第5章 RHEL 10 における主な変更点


以下は、RHEL 10 における重要な変更点です。

5.1. C++ における互換性に影響を与える変更

std::condition_variable::wait がスレッドのキャンセルポイントになる
GCC 11 以前では、std::condition_variable::wait 関数は noexcept であったため、スレッドのキャンセルと互換性がありませんでした。その結果、pthread_cancel の呼び出しによって std::condition_variable::wait でブロックされたスレッドがキャンセルされると、プロセスは終了します。GCC 12 以降では、std::condition_variable::waitpthread_cancel 関数の呼び出しによってキャンセルされる可能性があり、その際にはスタックがアンワインドされます。例外をスローしない wait に依存するコードがある場合は、コードを確認して適切なアクションを実行してください。
非推奨のクラステンプレート, 一部のクラステンプレートは C++ の新しいバージョンで非推奨となりました。

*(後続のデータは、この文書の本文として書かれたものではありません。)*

-- ==== Sys2Proof/Machine/Coherence.lean ====
section
/-! DEFINITION. The Conjunction directory as it works step by step, its failures, remote packages and the control window
(R332 to R348). A core's access makes its whole request at once (Op.dirRequest); the events here are the same steps taken
one by one. -/

namespace Sys2Proof.Machine

/-! ### Requests (R335, R336, R338) -/

/-- Whether the port of a cluster's die has translated a reference of one of its cores to this line of a class 1 or 2 object
(R258, R335). -/
def State.translated (s : State) (cl tag : Nat) : Bool :=
  s.unc.objectCache.any fun e =>
    let d := descOf e.addr e.w0 e.w1 e.w2 e.w3
    clusterOf e.slot = cl && (d.cls = 1 || d.cls = 2) &&
      ((s.die (cl / 16)).tb.any fun t => t.extents = d.extents && t.word.bits 63 62 = 1 &&
        entryPlace t.word 0 = .bank (tag / 512 * 65536))

/-- The primary meets a request (R335, R336, R339): a BUSY line keeps it waiting; a LOST line refuses it. -/
def Op.dirArrive (q : Requester) (own : Bool) (tag : Nat) : Op Unit := do
  let s ← get
  let e := s.dirEntry tag
  Op.need (!s.dirHeld tag)
  if e.state = .busy then
    set { s with unc := { s.unc with dirWaiting := s.unc.dirWaiting ++ [(⟨tag, q, own⟩ : DirWaiting)] } }
  else if e.state = .lost then pure ()
  else if s.isProxy tag && e.lacks own then set (s.askHome q own tag)
  else
    Op.need (s.dirReaches e own)
    let s ← Op.get! (s.dirRoom tag)
    set (s.dirStart q own tag)

/-- A cluster's request (R335). -/
def Op.clusterRequest (cluster line : Nat) (own : Bool) : Op Unit := do
  let s ← get
  Op.need (cluster < 128 && s.translated cluster line && !s.dirHas (.cluster cluster) own line)
  Op.dirArrive (.cluster cluster) own line

/-- DIR_GETS (R335). -/
def execDirGets (cluster line : Nat) (s : State) : Host.Outcome State Fault Refusal :=
  runEvent (Op.clusterRequest cluster line false) s

/-- DIR_GETX (R335). -/
def execDirGetx (cluster line : Nat) (s : State) : Host.Outcome State Fault Refusal :=
  runEvent (Op.clusterRequest cluster line true) s

/-- The requests that wait for a line, in order of arrival (R336): those that need nothing any more leave, and the first other
begins its transaction, or goes on waiting where the directory has no room for it yet. -/
def Op.dirNextOf (tag : Nat) : List DirWaiting → Op Unit
  | [] => pure ()
  | w :: ws => do
    let s ← get
    if w.tag ≠ tag then Op.dirNextOf tag ws
    else
      let t : State := { s with unc := { s.unc with dirWaiting := s.unc.dirWaiting.erase w } }
      if s.dirHas w.requester w.own tag || (s.dirEntry tag).state = .lost then
        set t
        Op.dirNextOf tag ws
      else match (Op.dirArrive w.requester w.own tag) t with
        | .ok (_, t) => set t
        | .error _ => pure ()

def Op.dirNext (tag : Nat) : Op Unit := do
  let s ← get
  Op.dirNextOf tag s.unc.dirWaiting

/-- DIR_PUT (R335, R336): a cluster evicts a line, a dirty one with its data. A PUT that meets a forward answers it and is
resolved when the transaction has ended. A class 0 line leaves without the directory (R322). -/
def execDirPut (cluster line : Nat) (s : State) : Host.Outcome State Fault Refusal :=
  runEvent (do
    let s ← get
    let l ← Op.get! (s.findLine cluster line)
    if l.state = .scoped then set (s.giveLine l)
    else
      Op.need (!s.dirHeld line)
      if (s.dirEntry line).state = .busy then
        Op.need ((s.findTx line).any fun tx => tx.forward = some cluster)
        set ((s.dirComplete line).dirPutLine cluster line)
        Op.dirNext line
      else set (s.dirPutLine cluster line)) s

/-- DIR_FORWARD (R335): the owner supplies the line. -/
def execDirForward (line : Nat) (s : State) : Host.Outcome State Fault Refusal :=
  runEvent (do
    let s ← get
    let tx ← Op.get! (s.findTx line)
    Op.need (!s.dirHeld line && tx.forward.isSome)
    set (s.dirForward tx)) s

GCC 12 以降では警告の診断が生成されます。
  • 次のクラステンプレートは C++11 以降では非推奨となりました。

    • std::unary_function
    • std::binary_function
  • std::iterator クラステンプレートは、C++17 以降では非推奨となりました。

警告診断を防ぐには、次のいずれかのアクションを実行します。

  • コードに他の変更を加えたくない場合は、GCC の診断プラグマを使用して警告診断を無効にします。以下に例を示します。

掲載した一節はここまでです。